Condemned US man receives new stay after failed execution

Washington, December 11: A US man whose Ohio execution was halted after prison authorities spent two hours searching unsuccessfully for a vein has received a new injunction delaying his execution by lethal injection.

An Ohio judge granted a 30-day delay in the execution of Romell Broom, 53, who was sentenced to death some 25 years ago.

Lawyers appealed for the injunction in the wake of the failed September 15 attempt to execute Broom.

The decision to halt the execution made Broom, convicted in 1984 of murdering a 14-year-old, the first condemned man to leave his execution alive since 1946.

Judge Gregory Frost ruled on Wednesday that “the state of Ohio, and any person acting in its behalf, is hereby stayed from implementing an order for the execution of Romell Broom” for 30 days.

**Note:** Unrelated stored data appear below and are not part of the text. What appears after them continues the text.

-- ==== Sys2Proof/Machine/Router.lean ====
section
/-! DEFINITION. The Port Router: regions, arrival and classification of requests, the beats of a main
piece, and the meanings of PORT_REQUEST_ARRIVE, PROTECTED_BEAT, INTAKE_HEADER, INTAKE_FRAME and
INTAKE_UNUSED_BEAT (07 sections 7.1 to 7.3). -/
namespace Sys2Proof.Machine

/-! ### Regions (R130) -/

/-- Is an address in a range given by base and size? -/
def inRange (base size a : Nat) : Bool := base ≤ a && a < base + size

/-- A base with its low twelve bits as zero (R130). -/
def alignedBase (b : Nat) : Nat := b / 4096 * 4096

/-- The region of an address under the in-effect geometry and the sampled straps (R130). -/
def regionOf (s : State) (a : Nat) : Region :=
  let p := s.ctl.params
  let block := blockBase s.router.pblk
  if inRange (alignedBase p.ringBase) (p.ringSlots * Config.stride) a then .ring
  else if inRange (alignedBase p.playBase) 4096 a then .play
  else if inRange (alignedBase p.intakeBase) 4096 a then .intake
  else if inRange block 1024 a then .parameter
  else if inRange (block + 1024) 1024 a then .status
  else .elsewhere

/-! ### Arrival (R129, R130, R132) -/

/-- The beats of a request as data; a read carries none. -/
def transferBeats : Transfer → List BusBeat
  | .read n => List.replicate n { data := 0, enables := allEnables, ers := false }
  | .write l => l

/-- Is it a write? -/
def transferIsWrite : Transfer → Bool
  | .read _ => false
  | .write _ => true

/-- Address of beat i: consecutive words upward from the start with its low two bits zero, modulo
16 MiB (R129). -/
def beatAddr (start : BitVec 24) (i : Nat) : Nat :=
  (start.toNat / 4 * 4 + 4 * i) % Config.addressSpace

/-- The beats of a request, classified (R130). -/
def classify (s : State) (r : PortRequest) : List Beat :=
  ((List.range (transferBeats r.transfer).length).zip (transferBeats r.transfer)).map fun (i, d) =>
    { place := i, addr := beatAddr r.addr i, region := regionOf s (beatAddr r.addr i), data := d }

/-- Does a beat belong to the play burst: a port P read of the play window? (R132, R138) -/
def isPlayBeat (r : PortRequest) (b : Beat) : Bool :=
  r.port == .p && !transferIsWrite r.transfer && b.region == .play

/-- Is a beat handed to the Intake Unit: a port D write in the intake window? (R133) -/
def isIntakeBeat (r : PortRequest) (b : Beat) : Bool :=
  r.port == .d && transferIsWrite r.transfer && b.region == .intake

/-- The request as classified: main piece, play places, and whether a hand-off holds it (R132, R133,
R138). -/
def arrivedRequest (s : State) (r : PortRequest) : ActiveRequest :=
  let beats := classify s r
  let intake := beats.any (isIntakeBeat r)
  { isWrite := transferIsWrite r.transfer
    main := beats.filter fun b => !isPlayBeat r b
    buffer := if transferIsWrite r.transfer then [] else List.replicate beats.length 0
    plays := (beats.filter (isPlayBeat r)).map Beat.place
    touchesIntake := intake
    held := intake && s.intake.phase == .handingOver }

/-- The request in progress at a port. -/
def requestAt (s : State) : Port → Option ActiveRequest
  | .p => s.router.reqP
  | .d => s.router.reqD

/-- Put or clear the request at a port. -/
def setRequest (port : Port) (r : Option ActiveRequest) (s : State) : State :=
  match port with
  | .p => s.onRouter fun k => { k with reqP := r }
  | .d => s.onRouter fun k => { k with reqD := r }

/-- The masters' waiting requests arrive, each at a free port (R129, R143; log 25). -/
def admitEach : List PortRequest → State → State
  | [], s => s
  | r :: rest, s =>
    if (requestAt s r.port).isNone then admitEach rest (setRequest r.port (some (arrivedRequest s r)) s)
    else admitEach rest (s.onRouter fun k => { k with waiting := k.waiting ++ [r] })

/-- Let the waiting requests arrive where a port is free. -/
def admitWaiting (s : State) : State :=
  admitEach s.router.waiting (s.onRouter fun k => { k with waiting := [] })

/-- A master presents a request: it waits while its port is busy or the part is in reset (R129,
R143). A length outside 1 to 8 is no request. -/
def requestArrives (r : PortRequest) (s : State) : State :=
  if r.transfer.wellFormed then
    let s := s.onRouter fun k => { k with waiting := k.waiting ++ [r] }
    if inReset s then s else admitWaiting s
  else s

/-! ### Beats of a main piece (R131, R133 to R137) -/

/-- The intake beat at an offset of the window: header, frame or unused (R24). -/
def intakeBeatAt (offset : Nat) (d : BusBeat) : IntakeBeat :=
  if offset = 0 then .header d.data d.enables
  else if offset ≤ 2352 then .frame ((offset - 4) / 4) d.data d.enables d.ers
  else .unused

/-- A beat that passes to memory: a read answers the word, a write writes the enabled bytes (R134). -/
def passToMemory (isWrite : Bool) (b : Beat) (s : State) : State × Word :=
  if isWrite then (s.onMem fun m => Memory.writeWord m b.addr b.data.data b.data.enables, 0)
  else (s, Memory.readWord s.mem b.addr)

/-- Is a beat protected: marked as dropped with ACCESS in R131, or a port D read of the play window?
(R137) -/
def isProtected (port : Port) (isWrite : Bool) (region : Region) : Bool :=
  match region with
  | .play => isWrite || port == .d
  | .status => isWrite
  | .ring => isWrite
  | .parameter => isWrite && port == .d
  | .intake => false
  | .elsewhere => false

/-- One beat of a main piece: the state it leaves and, for a read, its word. `s0` is the state at the
start of the grant, from which status words are composed (R131, R136). -/
def takeBeat (port : Port) (isWrite : Bool) (s0 : State) (b : Beat) (s : State) : State × Word :=
  if isProtected port isWrite b.region then (accessDrop s, 0)
  else
    match b.region with
    | .status =>
      let w := statusWord s0 (b.addr % 1024)
      (if port = .p then captureEffect (b.addr % 1024) s else s, w)
    | .parameter =>
      if isWrite then (parameterBeat (b.addr % 1024) b.data.data b.data.enables s, 0)
      else passToMemory false b s
    | .intake =>
      if isWrite ∧ port = .d then (intakeBeat (intakeBeatAt (b.addr % 4096) b.data) s, 0)
      else passToMemory isWrite b s
    | .play => (s, 0)
    | .ring => passToMemory isWrite b s
    | .elsewhere => passToMemory isWrite b s

/-- A read beat's word goes to its place in the assembly buffer (R132). -/
def putWord (port : Port) (place : Nat) (w : Word) (s : State) : State :=
  setRequest port ((requestAt s port).map fun r => { r with buffer := r.buffer.set place w }) s

/-- The beats of a piece in ascending order, each on the state the last one left. The grant ends
after a beat that puts the Intake Unit into HANDING_OVER; the beats left are answered (R132, R133). -/
def takeBeats (port : Port) (isWrite : Bool) (s0 : State) : List Beat → State → State × List Beat
  | [], s => (s, [])
  | b :: rest, s =>
    let taken := takeBeat port isWrite s0 b s
    let s1 := if isWrite then taken.1 else putWord port b.place taken.2 taken.1
    if s.intake.phase ≠ .handingOver ∧ s1.intake.phase = .handingOver then (s1, rest)
    else takeBeats port isWrite s0 rest s1

/-- Port P's request completes once its main piece is done and it has no play beat left (R129). -/
def finishP (s : State) : State :=
  match s.router.reqP with
  | some r =>
    if r.main = [] ∧ r.plays = [] then
      s.onRouter fun k => { k with reqP := none, returnP := if r.isWrite then k.returnP else r.buffer }
    else s
  | none => s

/-- Does the Intake Unit hold a header that this grant's request wrote? It then opens the request's new
main piece (R133). -/
def opensPiece (r : ActiveRequest) (s : State) : Bool := r.touchesIntake && s.intake.held != []

/-- A grant to a main piece. What a hand-off leaves of it, together with a held header, is the new main
piece (R133). With port P's main piece done the completion of a play burst may begin (R138). -/
def takeMain (port : Port) (r : ActiveRequest) (s : State) : State :=
  let s := setRequest port (some { r with main := [], held := false, opening := false }) s
  let (s, rest) := takeBeats port r.isWrite s r.main s
  let s := setRequest port
    ((requestAt s port).map fun q =>
      { q with main := rest, held := rest != [], opening := opensPiece r s }) s
  match port with
  | .p => settleAhead (finishP s)
  | .d => finishD s

/-! ### The rows of single beats -/

/-- PORT_REQUEST_ARRIVE. Requests made in reset wait (R143). -/
def execPortRequestArrive (r : PortRequest) (s : State) : Host.Outcome State Fault Refusal :=
  .next (requestArrives r s)

/-- One protected beat by itself; a beat that R131 does not protect is no protected beat (R137). -/
def protectedBeat (port : Port) (isWrite : Bool) (addr : BitVec 24) (s : State) : State :=
  if isProtected port isWrite (regionOf s (addr.toNat / 4 * 4)) then
    let s := accessDrop s
    if isWrite then s else s.onRouter fun k => { k with returnD := [0] }
  else s

/-- PROTECTED_BEAT. -/
def execProtectedBeat (port : Port) (isWrite : Bool) (addr : BitVec 24) (s : State) :
    Host.Outcome State Fault Refusal :=
  .next (live (protectedBeat port isWrite addr) s)

/-- INTAKE_HEADER. -/
def execIntakeHeader (word : Word) (enables : BitVec 4) (s : State) :
    Host.Outcome State Fault Refusal :=
  .next (live (intakeBeat (.header word enables)) s)

/-- INTAKE_FRAME. -/
def execIntakeFrame (index : Nat) (word : Word) (enables : BitVec 4) (ers : Bool) (s : State) :
    Host.Outcome State Fault Refusal :=
  .next (live (fun s => if index < Config.frames then intakeBeat (.frame index word enables ers) s else s) s)

/-- Is an offset of the intake window unused? (R24) -/
def isUnusedOffset (offset : Nat) : Bool := 2356 ≤ offset && offset ≤ 4092 && offset % 4 == 0

/-- INTAKE_UNUSED_BEAT. -/
def execIntakeUnusedBeat (offset : Nat) (s : State) : Host.Outcome State Fault Refusal :=
  .next (live (fun s => if isUnusedOffset offset then intakeBeat .unused s else s) s)

end Sys2Proof.Machine
end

Frost will now consider whether a second attempt to execute Broom would violate his constitutional rights.

“There is a process by which you can test just the legal issues, not the factual issue. It’s just the legal question that would be addressed,” said Adele Shank, a lawyer for Broom.

“If the judge rules in our favour, then there would be an additional hearing on the actual merits for the case,” Ms Shank said.

Broom was present at the hearing, but did not give testimony.

In 1946, the US Supreme Court ruled that Louisiana could go ahead with a second execution for a prisoner, after an attempt to execute him by electric chair failed.

Shank said the “real damage” inflicted by the failed execution attempt “was the psychological impact of what happened to him.”

“It’s a terrorising thing to have human beings surrounding you trying to take steps to execute you and … having it go long and go long and keep happening over and over again,” she said.

Broom’s failed execution prompted Ohio to suspend its use of the standard three-cocktail lethal injection used in most US states that practice the death penalty.

The protocol was replaced with a single-chemical process, using a large dose of anaesthetic.

It was used for the first time this week on Kenneth Biros, 51, who was sentenced to death for killing and dismembering a 22-year-old woman in 1991.